Well, saw the last episode of Enterprise yesterday evening. Considering the dreck that made up a lot of Voyager, you have to wonder how bad Enterprise was doing to get cancelled. It's a little bit of a shame, the arc in season three with the threat of the Xindi about to destroy Earth was fairly satisfying and even exciting in some places, and some of the stories this season weren't too bad either, the advanced humans, the Vulcan story, the Klingons and Romulan arcs. But it was always difficult to care about what happened to any of the characters because they didn't really have any. And the last episode said it all, rope in some Next Generation cast in the hopes that'll improve things (and try to ignore the fact that Jonathan Frakes and Marina Sirtis have noticeably aged in the fifteen or so years since the episode this refers to occured, why not set their story after the last Next Gen film?), keep it normal length and cut out most of the emotionally charged scenes in favour of the crew talking about what they'll do when they leave Enterprise.

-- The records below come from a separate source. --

/-- HA_DIR_USED: the lines of a home with a directory entry. -/
def State.dirUsed (s : State) (h : Nat) : Nat :=
  (s.lines.cells.filter (fun c => homeOf (c.1 * 128) == h && c.2.entry.isSome)).length
/-- CPU_L2_DIRTY: lines of an L2 in M or O. -/
def L2.dirty (k : L2) : Nat := (k.lines.cells.filter (fun x => x.2.st == .M || x.2.st == .O)).length
/-- The frequency of a CPU cluster in MHz (R404). -/
def State.clusterMhz (s : State) (n : Nat) : Nat := s.mhzNow (32 + n / 16) (s.islandMhz 2 n 2600) 100 400
/-- CPU_HART_STATE (Table 14-6); no frequency is in force before a configuration is. -/
def State.hartWord (s : State) (h : Nat) : Word :=
  let k := s.hart h
  BitVec.ofNat 32 (b2n k.fenced * 2 ^ 31 + k.state * 2 ^ 28 + k.dropped * 2 ^ 16 + (if s.flp.isNone then 0 else s.clusterMhz (h / 4) / 100) * 2 ^ 8 + h)

/-- XL_STATUS (Table 13-9). -/
def State.xlStatus (s : State) (d : Nat) : Word :=
  let cs := (List.range 20).map (fun i => s.core (d * 20 + i))
  let path (g : Group) : Nat := (g.ring.filter (fun p => match p.state with | .walk _ _ => true | _ => false)).length
  let walk (k : Core) : Nat :=
    (match k.waiting with | some (.walk _ _) => 1 | _ => 0) + (k.groups.cells.map (fun g => path g.2)).sum
      + (k.slots.cells.filter (fun x => x.2.phase == 1 && x.2.waiting.isSome)).length
  BitVec.ofNat 32 (min 16 ((cs.map walk).sum) * 2 ^ 27 + (cs.map (fun k => k.records.length)).sum)

/-- A word of the leaf registers (Table 17-8). -/
def State.leafWord (s : State) (d off : Nat) : Word :=
  let l := s.leaf d
  if off = 0xC0000 then BitVec.ofNat 32 (b2n (!l.held.isEmpty) * 2 ^ 30 + l.queue.length)
  else if off = 0xC0004 then l.seq.setWidth 32
  else if 0xC0100 ≤ off ∧ off < 0xC0160 then captureWord (l.captures.get none ((off - 0xC0100) / 0x20)) ((off - 0xC0100) / 0x20) ((off - 0xC0100) % 0x20 / 4)
  else if 0xC0400 ≤ off ∧ off < 0xC0800 then BitVec.ofNat 32 (l.merged.get 0 ((off - 0xC0400) / 4))
  else if 0xC1000 ≤ off ∧ off < 0xC1400 then BitVec.ofNat 32 (s.sev ((off - 0xC1000) / 4))
  else 0

/-- A word of the root registers and the log (Table 17-8). -/
def State.rootWord (s : State) (d off : Nat) : Word :=
  let r := s.root (d == 95)
  if off = 0xE0000 then
    BitVec.ofNat 32 (b2n (s.phase == .safe) * 2 ^ 31 + b2n r.overflow * 2 ^ 30 + b2n (s.activeRoot == (d == 95)) * 2 ^ 29
      + b2n r.peerLost * 2 ^ 28 + b2n r.fenceFull * 2 ^ 27 + b2n s.mgmt.fuses94.shipment * 2 ^ 26 + b2n s.pins.factoryTest * 2 ^ 25
      + b2n r.dumpValid * 2 ^ 24)
  else if off = 0xE0004 then BitVec.ofNat 32 r.log.length
  else if off = 0xE0008 then (match r.log with | x :: _ => x.seq | [] => r.next)
  else if off = 0xE000C then r.next
  else if 0xE0100 ≤ off ∧ off < 0xE0160 then captureWord (r.captures.get none ((off - 0xE0100) / 0x20)) ((off - 0xE0100) / 0x20) ((off - 0xE0100) % 0x20 / 4)
  else if 0xE0200 ≤ off ∧ off < 0xE0280 then
    let e := r.cpuMsi.get MsiEntry.reset ((off - 0xE0200) / 16)
    match (off - 0xE0200) % 16 / 4 with
    | 0 => half e.addr.toNat false | 1 => half e.addr.toNat true | 2 => e.value
    | _ => BitVec.ofNat 32 (b2n e.mask + 2 * b2n e.pending)
  else if 0xE0300 ≤ off ∧ off < 0xE0320 then r.compVec.get 0 ((off - 0xE0300) / 4)
  else if 0xE1000 ≤ off ∧ off < 0xE1400 then BitVec.ofNat 32 (r.drops.get 0 ((off - 0xE1000) / 4))
  else if 0x800000 ≤ off ∧ off < 0x840000 then
    match r.log[(off - 0x800000) / 64]? with
    | some x => BitVec.ofNat 32 (leAt x.bytes ((off - 0x800000) % 64) 4)
    | none => 0
  else 0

And considering they've been together for ten years they seem both blissfully untroubled when one of them dies and happy to move on, which sounds like being crew on Enterprise was as boring for them as it was for us watching.

More to my tastes was Hinterland by David Barnett (UK, US). It's a very English story of a small-town newspaper writer who finds his world suddenly twisting away from under him. He's visiting strange bars on streets that don't exist, finding identical pictures at houses that have burned to the ground, remembering and then forgetting encounters with feral women as a child. While the town is gripped up in the frenzy of an archetypal 'big cat on the loose' story he's finding his world contracting under the pressure of paranoid conspiracy theorists and strange black cars that seem to be ever-present around town.

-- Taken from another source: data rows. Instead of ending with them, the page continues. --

/-- Adds the arrivals that are not added yet. -/
def State.arrive (s : State) (c : Nat) (n : Fin 16) (xs : List Expert) : State × Except AccStop Unit :=
  xs.foldl (fun acc x =>
    match acc with
    | (s, .error e) => (s, .error e)
    | (s, .ok _) =>
      match s.strAdd c n x.pan (x.counter + 8) 1 ((s.core c).slotAt n.val).closed [] with
      | (s, .error e) => (s, .error e)
      | (s, .ok _) => (s.modSlot c n.val (fun t => { t with closed := t.closed + 1 }), .ok ())) (s, .ok ())

/-- The closing writes of an instruction: the bitmap it built, or its arrivals and RESULT. -/
def State.strClose (s : State) (c : Nat) (n : Fin 16) (i : TileIns) : State × Except AccStop Unit :=
  let t := (s.core c).slotAt n.val
  if i.func = 0 then
    let d := copyDesc t.desc i
    if d.mode = 4 ∧ d.opt then
      let l := padTo ((d.blocks + 63) / 64 * 8) (packBits 1 (t.result ++ List.replicate ((8 - t.result.length % 8) % 8) 0))
      (s.panStore c 2 d.aux l, .ok ())
    else (s, .ok ())
  else
    let d := routeDesc t.desc i
    let r := if i.func = 1 then s.arrive c n (((s.core c).arrivals d).drop t.closed) else (s, .ok ())
    match r with
    | (s, .error e) => (s, .error e)
    | (s, .ok _) => (s.panStore c 2 (d.at_ + 0x50) ((List.range 4).flatMap (fun j => leBytes 4 (t.result.getD j 0))), .ok ())

/-- CHUNK_COMPLETE (R300, R301, R311): the next chunk whose writes are performed returns its token; the last follows the closing writes, and
releases the grant and the slot. -/
def execChunkComplete (c : CoreId) (n : Fin 16) (s : State) : Outcome :=
  gate s (fun s =>
    let k := s.core c.val
    let t := k.slotAt n.val
    match t.ins with
    | none => s
    | some i =>
      if t.error ≠ 0 then s.strEnd c.val n.val t.error
      else if t.written ≤ t.returned || s.strBusy c.val n t.returned then s
      else if t.returned + 1 < t.chunks then
        (s.modCore c.val (fun k => k.tokens i 1)).modSlot c.val n.val (fun t => { t with returned := t.returned + 1 })
      else if t.waiting.isSome || t.abort then s
      else match s.strClose c.val n i with
        | (s, .error e) => s.strStop c.val n t.cursor e
        | (s, .ok _) =>
          (s.modSlot c.val n.val (fun t => { StreamSlot.reset with cursor := t.cursor, faultVa := t.faultVa })).tileDone c.val i 1 false)

end Sys2Proof.Machine
end

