-- ==== Sys2Proof/Machine/Resets.lean ====
section
/-! DEFINITION. Resets (R99 to R108, R558): the package's cold and warm resets and its power-down, the resets of a core, a die and a
partition, and quiescing. -/

namespace Sys2Proof.Machine

/-! ## The package -/

/-- What the management plane keeps through a reset that reloads the Floorplan: flash and fuses. -/
def Mgmt.restart (m : Mgmt) : Mgmt :=
  { Mgmt.reset with
    flash := m.flash, fences := m.fences, repairs := m.repairs, dumps := m.dumps, fuses94 := m.fuses94, fuses95 := m.fuses95,
    dieRevs := m.dieRevs, dieFeats := m.dieFeats }

/-- The ROM's fuse compare at a cold reset: anti-rollback counters that differ are raised to the higher one (R529). -/
def Mgmt.levelFuses (m : Mgmt) : Mgmt :=
  let up (f g : Fuses) : Fuses := { f with arbFw := max f.arbFw g.arbFw, arbFlp := max f.arbFlp g.arbFlp, arbDbg := max f.arbDbg g.arbDbg }
  { m with fuses94 := up m.fuses94 m.fuses95, fuses95 := up m.fuses95 m.fuses94 }

/-- What bring-up starts from: the state after reset with the pins as they stand, flash and fuses, and what only the model holds. -/
def State.blank (s : State) : State :=
  { State.reset with
    pending := s.pending, fresh := s.fresh, sent := s.sent, mgmt := s.mgmt.restart,
    pins := { s.pins with ready := false, thermN := true, fatalN := true } }

/-- The phase bring-up starts in: off without PWR_OK or the input, held while RESET_N is low, ROM recovery where the fuses differ
(R94, R107, R529, R554). -/
def State.startPhase (s : State) : Phase :=
  if !s.pins.pwrOk || !s.pins.vinOk then .off else if !s.pins.resetN then .held else if s.mgmt.mismatch then .recovery else .running

/-- A cold reset: nothing but flash and fuses is kept, and device time starts at zero (R99, R529). -/
def State.coldReset (s : State) : State :=
  let b := { s.blank with mgmt := s.mgmt.restart.levelFuses }
  { b with phase := b.startPhase }

/-- A package warm reset (R100, R104): memory enters self-refresh, fault records are committed, fabric ports send node-down, and all else is
reset; device time runs on and the Pool keeps its contents and its poison. A die reset asked for over the management bus that it absorbs
reports completion with it (R104); one that a queue asked for has no queue left to report on (log 31). -/
def State.warmReset (s : State) (cause : Nat) : State :=
  let t := ((s.selfRefresh).writeDump 1).nodeDownAll
  let absorbed (o : MgtOp) : Bool := o.status == 1 && t.resetCmds.any (fun x => decide (8 ≤ x.2.1) && x.2.2.2 == o.tag)
  let b := { t.blank with time := t.time, pool := t.pool, poolBad := t.poolBad }
  let b := b.modMgmt (fun m => { m with ops := (t.mgmt.ops.filter absorbed).map (fun o => { o with status := 0 }) })
  let b := b.setFld 94 0x20100 7 4 cause
  let b := overList b allChans (fun b c => if t.chanState c = 5 then b.setChanState c 5 else b)
  { b with phase := b.startPhase }

/-- A power-down is recognised: compute islands stop, ACTIVE fabric ports send node-down, and fault records are committed (R106). -/
def State.powerDown (s : State) : State :=
  if s.phase = .off ∨ s.phase = .powerDown then s
  else { s.nodeDownAll with phase := .powerDown, pins := { s.pins with ready := false } }

/-- The commit is complete: Off, or a cold reset where PWR_OK is high again (R106). -/
def State.powerGone (s : State) : State :=
  let s := s.writeDump 2
  if s.pins.pwrOk then s.coldReset else { s.blank with phase := .off }

/-! ## Programming a core -/

/-- Programs a core's RWL registers and NaN trap enable from the configuration in force (R51, R71, R83). -/
def State.programCore (s : State) (c : Nat) : State :=
  match s.flp, s.corePart c with
  | some f, some p =>
    let w := (f.watch[p]?).getD { sampleLog2 := 10, selfTest := 2, boundScale := 1, nanTrap := true }
    let s := s.setFld (coreDie c) (coreOff c 0x400) 0 0 (b2n (f.quartered.contains p))
    let s := s.wr (coreDie c) (coreOff c 0x800) (BitVec.ofNat 32 (w.boundScale * 2 ^ 12 + w.selfTest * 2 ^ 8 + w.sampleLog2))
    s.modCore c (fun k => { k with nanEnable := w.nanTrap })
  | _, _ => s

/-- The registers that a core reset keeps (Table 3-8). -/
def coreKeeps (x : Nat) : Bool :=
  x == 0x404 || (decide (0x804 ≤ x) && decide (x < 0x830)) || (decide (0x880 ≤ x) && decide (x < 0x890)) || x == 0xE08 || x == 0xE0C || x == 0xF00

/-- Resets a core's registers, Pantry and caches; a kernel on it loses its part, which reports an error that the spec does not name
(R99, R558, Table 3-8). -/
def State.resetCore (s : State) (c : Nat) : State :=
  let s := if (s.core c).kernel.isSome then (s.bump).abandonCore c (0x100 + Config.freeNat s.fresh % 0x41) .none else s
  let s := s.dropSample c
  let k := s.core c
  let lo := coreDie c * 2 ^ 32 + coreOff c 0
  let s := { s with csr := s.csr.drop (fun a => decide (lo ≤ a) && decide (a < lo + 0x10000) && !coreKeeps (a - lo)) }
  (s.setCore c { Core.reset with
    fenced := k.fenced, watch := k.watch, stPattern := k.stPattern, clock := k.clock, testing := k.testing, tested := k.tested,
    resetting := true }).programCore c

/-! ## Die resets (R102, Table 3-7) -/

/-- Whether a reset's precondition holds on a die (Table 3-7). -/
def State.dieReady (s : State) (d : Nat) : Bool :=
  match dieType d with
  | 1 => (List.range 20).all (fun i => (s.core (d * 20 + i)).kernel.isNone)
  | 2 => (List.range 64).all (fun i => let h := s.hart ((d - 32) * 64 + i); h.state == 0 || h.state == 5 || h.fenced)
  | 3 | 4 => s.homeOpen (d - 36) == 0
  | 5 => s.homeOpen (d - 36) == 0
  | 6 => (List.range 64).all (fun q => (s.col q).isNone
      || !(colDie q == d || (List.range 8).any (fun i => s.fabPart ((d - 84) * 8 + i) == s.colPart q)))
  | _ => true

/-- The lines of a die's home. -/
def State.homeLines (s : State) (d : Nat) : List Nat := (s.lines.cells.map (·.1)).filter (fun l => !isHost l && homeDie (l * 128) == d)

/-- Whether every entry of a die's home is free, with no eviction under way (R370). -/
def State.homeFree (s : State) (d : Nat) : Bool := (s.homeLines d).all (fun l => (s.line l).entry.isNone && (s.line l).txn.isNone)

/-- A home begins to evict every directory entry, as R364 states; its STATE reads 1 (R370, R371). -/
def State.emptyHome (s : State) (d : Nat) : State :=
  let s := ({ s with dieReset := s.dieReset.set 0 d 3 }).setFld d 0x40000 31 30 1
  overList s ((s.homeLines d).filter (fun l => (s.line l).entry.isSome)) (fun s l =>
    advance s.homeFuel ((s.openTxn .evict (flipMsg l)).msauRelease l) l)

/-- A home's directory after its die's reset: empty; each line keeps its bias and its grant sequence. -/
def State.clearHome (s : State) (d : Nat) : State :=
  overList s (s.homeLines d) (fun s l => s.setLine l { HomeLine.reset with bias := (s.line l).bias, gseq := (s.line l).gseq })

/-- The channels of a base die's or Annex base die's stack. -/
def dieChans (d : Nat) : List Chan :=
  if h : d - 36 < 36 ∧ 36 ≤ d then atticChans ⟨d - 36, h.1⟩ else if h : d - 72 < 12 ∧ 72 ≤ d then annexChans ⟨d - 72, h.1⟩ else []

/-- The effect of a die reset by the die's type (Table 3-7, R370). A channel in service enters HOLD for its retraining, in self-refresh: its
requests wait (R339). The die keeps its own bundle fences, which last until the Floorplan is loaded again (R35), though the worked example of
Table 1-5 has a die retrain without them (DEDUCED, log 66). -/
def State.startDie (s : State) (d : Nat) : State :=
  let s := { s with dieReset := s.dieReset.set 0 d 2 }
  let memory (s : State) : State := overList s (dieChans d) (fun s c =>
    if s.chanState c = 2 ∨ s.chanState c = 3 then (s.holdChan c).setChanState c 5 else s)
  match dieType d with
  | 1 => overList s (List.range 20) (fun s i => s.resetCore (d * 20 + i))
  | 2 =>
    let s := overList s (List.range 16) (fun s i =>
      let n := (d - 32) * 16 + i
      let s := overList s ((s.l2 n).lines.cells.map (·.1)) State.flushLine
      { s.setL2 n { L2.reset with fenced := (s.l2 n).fenced, buffer := (s.l2 n).buffer } with l1s := s.l1s.drop (fun h => h / 4 == n) })
    overList s (List.range 64) (fun s i =>
      let h := (d - 32) * 64 + i
      s.setHart h { Hart.reset with fenced := (s.hart h).fenced })
  | 3 | 4 =>
    let s := (memory (s.clearHome d)).setBase (d - 36) BaseCache.reset
    overList s (List.range 8) (fun s p => if s.halState (halPort d p) = 3 then s.enterHold (halPort d p) else s)
  | 5 => memory (s.clearHome d)
  | 6 => overList s (List.finRange 64) (fun s p =>
      if (fabReg p.val).1 = d ∧ s.fabState p.val ≠ 0 ∧ s.fabState p.val ≠ 4 ∧ s.fabState p.val ≠ 5 then
        (if s.fabState p.val = 2 then s.sendNodeDown p (s.nodeId.getD 0x3FFF) else s).untrainPort p
      else s)
  | 7 => if h : d - 92 < 2 then s.startRetrain (.jxl ⟨d - 92, h⟩) else s
  | _ => s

It's a snappy little thing and well deserves to be turned into a film that somehow manages to miss the point.

Talking of which, I can only assume that Warner Brothers are, porbably rightly, completely convinced that everyone will be going to see Harry Potter and The Goblet of Fire already so they can put out a really bad promo for it. From the five or so seconds you actually see from the movie it does look as though it'll be good, I'll be interested to see how they've cut the novel down to fit it in.